*** Records provided ***

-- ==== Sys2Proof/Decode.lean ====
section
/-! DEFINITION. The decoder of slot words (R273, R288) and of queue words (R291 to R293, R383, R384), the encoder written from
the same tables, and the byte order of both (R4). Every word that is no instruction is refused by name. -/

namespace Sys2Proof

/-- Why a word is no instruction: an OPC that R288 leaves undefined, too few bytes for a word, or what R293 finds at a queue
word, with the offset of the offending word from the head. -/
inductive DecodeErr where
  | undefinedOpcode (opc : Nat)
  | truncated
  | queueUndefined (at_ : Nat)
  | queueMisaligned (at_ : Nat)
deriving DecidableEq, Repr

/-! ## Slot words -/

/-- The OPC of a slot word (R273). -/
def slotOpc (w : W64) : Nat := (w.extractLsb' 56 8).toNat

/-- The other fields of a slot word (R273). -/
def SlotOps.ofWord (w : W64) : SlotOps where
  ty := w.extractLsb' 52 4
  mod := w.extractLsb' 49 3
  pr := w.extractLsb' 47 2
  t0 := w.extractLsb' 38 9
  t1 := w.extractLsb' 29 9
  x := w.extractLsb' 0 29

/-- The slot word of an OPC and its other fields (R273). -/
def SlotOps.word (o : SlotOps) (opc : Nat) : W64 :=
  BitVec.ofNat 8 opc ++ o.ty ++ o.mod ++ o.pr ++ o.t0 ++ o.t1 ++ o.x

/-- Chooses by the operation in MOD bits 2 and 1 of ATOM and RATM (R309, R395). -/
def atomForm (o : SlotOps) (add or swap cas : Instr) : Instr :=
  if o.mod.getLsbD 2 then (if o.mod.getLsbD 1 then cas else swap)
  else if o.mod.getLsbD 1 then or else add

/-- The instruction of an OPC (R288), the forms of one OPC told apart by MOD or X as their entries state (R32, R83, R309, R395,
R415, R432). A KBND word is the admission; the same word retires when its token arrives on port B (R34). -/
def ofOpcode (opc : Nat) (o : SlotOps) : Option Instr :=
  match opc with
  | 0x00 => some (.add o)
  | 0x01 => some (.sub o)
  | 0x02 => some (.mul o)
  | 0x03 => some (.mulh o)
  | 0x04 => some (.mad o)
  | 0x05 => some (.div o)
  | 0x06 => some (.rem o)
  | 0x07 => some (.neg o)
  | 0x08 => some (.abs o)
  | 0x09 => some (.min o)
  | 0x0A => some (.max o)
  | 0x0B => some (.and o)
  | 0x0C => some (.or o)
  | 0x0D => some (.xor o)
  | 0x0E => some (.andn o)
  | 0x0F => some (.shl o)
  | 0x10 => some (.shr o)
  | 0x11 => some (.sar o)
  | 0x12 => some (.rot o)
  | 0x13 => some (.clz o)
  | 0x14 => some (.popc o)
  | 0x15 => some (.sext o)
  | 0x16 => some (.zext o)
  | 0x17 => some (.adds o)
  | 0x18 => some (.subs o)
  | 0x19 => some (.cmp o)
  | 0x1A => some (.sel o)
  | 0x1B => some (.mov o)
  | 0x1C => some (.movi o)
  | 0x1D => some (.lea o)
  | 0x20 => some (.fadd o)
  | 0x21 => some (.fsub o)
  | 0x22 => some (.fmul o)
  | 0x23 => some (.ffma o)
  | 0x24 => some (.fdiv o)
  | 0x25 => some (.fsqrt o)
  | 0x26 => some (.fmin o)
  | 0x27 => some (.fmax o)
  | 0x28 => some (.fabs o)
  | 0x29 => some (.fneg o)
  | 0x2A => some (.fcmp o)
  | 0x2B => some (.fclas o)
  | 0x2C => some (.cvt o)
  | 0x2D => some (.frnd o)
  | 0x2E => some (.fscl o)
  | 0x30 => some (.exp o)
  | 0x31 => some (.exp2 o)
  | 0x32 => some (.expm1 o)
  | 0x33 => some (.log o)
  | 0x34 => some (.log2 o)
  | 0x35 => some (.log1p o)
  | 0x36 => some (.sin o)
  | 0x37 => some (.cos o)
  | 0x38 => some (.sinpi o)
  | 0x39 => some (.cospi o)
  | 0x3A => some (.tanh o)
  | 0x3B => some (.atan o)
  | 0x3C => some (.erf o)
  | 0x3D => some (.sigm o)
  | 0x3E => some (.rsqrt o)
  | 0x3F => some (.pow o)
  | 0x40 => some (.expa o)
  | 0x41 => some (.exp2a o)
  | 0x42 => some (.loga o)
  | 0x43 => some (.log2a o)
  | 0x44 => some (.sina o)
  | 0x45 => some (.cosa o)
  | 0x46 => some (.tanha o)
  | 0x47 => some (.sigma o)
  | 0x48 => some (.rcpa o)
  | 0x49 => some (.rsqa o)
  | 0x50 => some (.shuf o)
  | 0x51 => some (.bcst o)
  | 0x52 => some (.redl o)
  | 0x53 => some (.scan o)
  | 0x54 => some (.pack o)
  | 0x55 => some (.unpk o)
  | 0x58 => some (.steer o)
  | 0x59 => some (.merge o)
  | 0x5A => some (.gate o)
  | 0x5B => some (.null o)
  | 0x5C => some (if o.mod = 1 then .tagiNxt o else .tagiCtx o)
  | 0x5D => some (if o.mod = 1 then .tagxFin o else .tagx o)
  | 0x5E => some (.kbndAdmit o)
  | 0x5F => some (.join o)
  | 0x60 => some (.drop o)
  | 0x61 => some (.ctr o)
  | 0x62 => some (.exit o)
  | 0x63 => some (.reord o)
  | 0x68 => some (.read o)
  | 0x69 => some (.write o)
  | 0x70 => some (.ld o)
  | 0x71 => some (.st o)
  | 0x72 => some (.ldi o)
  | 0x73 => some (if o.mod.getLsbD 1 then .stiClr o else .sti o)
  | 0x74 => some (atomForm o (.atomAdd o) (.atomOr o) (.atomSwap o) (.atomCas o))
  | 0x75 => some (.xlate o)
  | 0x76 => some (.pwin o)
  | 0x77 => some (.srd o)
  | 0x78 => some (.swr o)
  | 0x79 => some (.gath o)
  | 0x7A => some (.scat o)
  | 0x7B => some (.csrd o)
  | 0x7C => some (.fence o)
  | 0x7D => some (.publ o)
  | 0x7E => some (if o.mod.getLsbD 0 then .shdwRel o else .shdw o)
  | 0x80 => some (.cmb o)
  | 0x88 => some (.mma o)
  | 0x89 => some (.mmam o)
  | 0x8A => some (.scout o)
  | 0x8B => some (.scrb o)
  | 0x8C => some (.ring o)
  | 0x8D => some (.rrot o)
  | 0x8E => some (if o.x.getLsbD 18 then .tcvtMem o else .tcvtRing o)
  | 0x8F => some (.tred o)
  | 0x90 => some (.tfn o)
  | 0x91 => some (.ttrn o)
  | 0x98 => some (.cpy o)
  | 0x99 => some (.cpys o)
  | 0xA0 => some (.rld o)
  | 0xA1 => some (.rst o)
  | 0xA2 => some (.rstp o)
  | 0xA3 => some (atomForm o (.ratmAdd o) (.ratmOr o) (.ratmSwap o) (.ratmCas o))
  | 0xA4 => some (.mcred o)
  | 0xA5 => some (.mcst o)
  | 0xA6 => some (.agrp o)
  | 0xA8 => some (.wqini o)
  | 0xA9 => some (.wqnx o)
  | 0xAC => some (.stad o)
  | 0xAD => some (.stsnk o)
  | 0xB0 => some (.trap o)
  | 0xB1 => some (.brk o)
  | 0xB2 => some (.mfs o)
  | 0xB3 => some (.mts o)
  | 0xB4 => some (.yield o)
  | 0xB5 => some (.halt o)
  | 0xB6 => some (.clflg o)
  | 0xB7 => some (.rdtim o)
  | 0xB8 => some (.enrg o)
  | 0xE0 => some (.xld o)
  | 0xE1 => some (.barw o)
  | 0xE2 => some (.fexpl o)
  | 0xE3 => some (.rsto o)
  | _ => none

*** End of Records provided ***

§ Work order
Among the entries above, some lines may hold the string "where". State how many, and give nothing but the number.

§ Task answer
2